Respond to every piece of mail from your state Medicaid office. Even routine renewal notices require action. Ignoring them — even if your situation has not changed — can result in automatic termination that you then have to appeal and reinstate.


If You Receive a Termination Notice

Receiving a notice that your Medicaid coverage is ending is alarming, but it is not necessarily the final word. You have rights.

You have the right to appeal. Every Medicaid termination notice must include information about your right to appeal the decision. You typically have a limited window — often 30 to 90 days — to file an appeal. If you appeal within the required timeframe, your coverage may continue during the appeal process.

Request a hearing. The appeal process includes your right to a fair hearing, where you can present your case. You can request free legal assistance through Legal Aid organizations in many states, which can help you navigate the appeal process.

Gather your documentation. If your coverage was terminated due to a work requirement, document your work hours, job search activities, or qualifying exemption. If it was terminated due to an income redetermination, gather evidence of your actual income. Having documentation ready speeds up the appeal process.

Contact your state’s Medicaid helpline. Many states have consumer assistance programs and helplines specifically for Medicaid enrollees navigating eligibility questions and appeals. These services are free.


What Coverage Alternatives Exist If You Lose Medicaid

If your Medicaid coverage ends and you cannot immediately restore it through appeal or correction, you need to act quickly to avoid a gap in coverage.

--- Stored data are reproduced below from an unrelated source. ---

-- ==== Sys2Proof/Machine/Step.lean ====
section
/-! DEFINITION. One step: the neighbours' next move and what the block does with it (R4, R17 to R19, R122). -/

namespace Sys2Proof.Machine

/-- One step of the machine. -/
def step (s : State) : Host.Outcome State Fault Refusal :=
  match nextTurn s with
  | none => noTurn s
  | some (t, s') => takeTurn t s'

/-- `s` in which the very next step accepts the command word `w`. A number of more than 14 bits is no command word and is
not presented (R50). How a program comes to run from reset: notes/assumptions/9.md. -/
def State.withFetchWord (s : State) (_nbits w : Nat) : State :=
  if w < 2 ^ 14 then presentWord (BitVec.ofNat 14 w) s else s

end Sys2Proof.Machine
end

Losing Medicaid coverage is a qualifying life event that triggers a Special Enrollment Period for ACA Marketplace plans. You have 60 days from the loss of coverage to enroll in a Marketplace plan. If your income qualifies, premium tax credits may make Marketplace coverage more affordable than you expect.

Community health centers provide primary care, preventive services, dental, mental health, and pharmacy services on a sliding-fee scale based on income, regardless of insurance status. These federally qualified health centers serve as a critical safety net for people who lose coverage and need to maintain access to basic care.

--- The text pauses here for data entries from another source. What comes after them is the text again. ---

-- ==== Sys2Proof/Tests/Slice0.lean ====
section
/-! SUPPORT. Small tests, with expected results from spec/95_test_vectors.md and the sections' own tables, and for every
statement with hypotheses a concrete case that meets them. -/

namespace Sys2Proof.Tests

open Sys2Proof Sys2Proof.Machine

/-! ### WellFormed: one ill-formed command for each check, and the last well-formed ones -/

theorem test_wf_refuses_pin_16 : (Instr.write true 16 3).wf = false := by decide
theorem test_wf_refuses_count_256 : (Instr.write true 4 256).wf = false := by decide
theorem test_wf_accepts_last_pin_and_count : (Instr.write true 15 255).wf = true := by decide
theorem test_wf_accepts_read : Instr.read.wf = true := by decide

/-! ### Decoding: words written out from R50, field by field -/

/-- op 1, state 1, firstPin 0100, pinCount 00000011 (30_encoding.md, worked encodings). -/
theorem test_decode_write_set : decode 0b1_1_0100_00000011 = .write true 4 3 := by decide
/-- op 1, state 0, firstPin 1111, pinCount 00000010 (DV8: 0x2F02). -/
theorem test_decode_write_clear : decode 0b1_0_1111_00000010 = .write false 15 2 := by decide
theorem test_decode_read_canonical : decode 0x0000 = .read := by decide
theorem test_decode_read_ignores_low_bits : decode 0x1FFF = .read := by decide
theorem test_encode_write : encode (.write true 14 5) = 0x3E05 := by decide
theorem test_decode_refuses_15_bits : decodeWord 0x4000 = .error .wordTooWide := by decide
theorem test_table_word_write : decodeTableWord 16 0x3E05 = some (.write true 14 5) := by decide
theorem test_table_word_read : decodeTableWord 16 0x0000 = some .read := by decide

/-! ### The pure functions: DV1, DV2, the table of R83 and DV4 -/

theorem test_enc_low_byte_first : enc 0x1234 = (0x34, 0x12) := by decide
theorem test_dec_straddles_bytes : dec 0x80 0x01 = 0x0180 := by decide
theorem test_runMask_clamps : runMask 14 5 = 0xC000 := by decide
theorem test_runMask_inner_run : runMask 5 10 = 0x7FE0 := by decide
theorem test_runMask_maximum_count : runMask 7 255 = 0xFF80 := by decide
theorem test_applyRun_keeps_outside : applyRun 0xA5A5 false 4 8 = 0xA005 := by decide

/-! ### Single steps -/

/-- A block of some address with a shadow, an `FSM` value, and what its neighbours hold. -/
def block (shadow : Pins) (fsm : Fsm) (commands : List CmdWord) (turns : List Turn) : State :=
  { State.resetAt 0x55 with shadow := shadow, fsm := fsm, commands := commands, turns := turns }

State Children’s Health Insurance Program (CHIP) may cover children in your household even if adult Medicaid eligibility is affected. Eligibility for children is generally maintained at higher income levels than adult coverage in most states.

Pharmaceutical manufacturer assistance programs can help with prescription drug costs for people who lose coverage. Most major drug manufacturers offer patient assistance programs for people who cannot afford their medications. NeedyMeds.org and RxAssist.org are useful directories for finding these programs.


Advocating for Yourself and Your Community

The changes to Medicaid in 2026 are policy decisions, and policy decisions can be influenced by sustained public engagement. If you have been personally affected by Medicaid changes, several organizations work specifically on Medicaid advocacy and can help connect you with resources and amplify your voice.

Families USA, the Center on Budget and Policy Priorities, the Kaiser Family Foundation, and your state’s Medicaid advocacy organizations publish regular updates on coverage changes and opportunities to engage with the policy process. State legislative sessions in 2026 will include significant debates about how states respond to federal funding changes, and constituent voices matter in those debates.


Final Thoughts

The Medicaid changes of 2026 are consequential — not in the abstract policy sense, but in the real-world sense of people losing access to healthcare they depend on to manage their health and their families’ well-being.

The best protection you have right now is information and action. Know your status. Update your information. Respond to every communication from your state Medicaid office. And if your coverage is threatened, exercise your right to appeal.

Health coverage is not a luxury. Fight for it.


Disclaimer: Medicaid eligibility rules vary significantly by state and are subject to ongoing legislative and regulatory changes. Contact your state Medicaid office or a qualified enrollment navigator for guidance specific to your situation.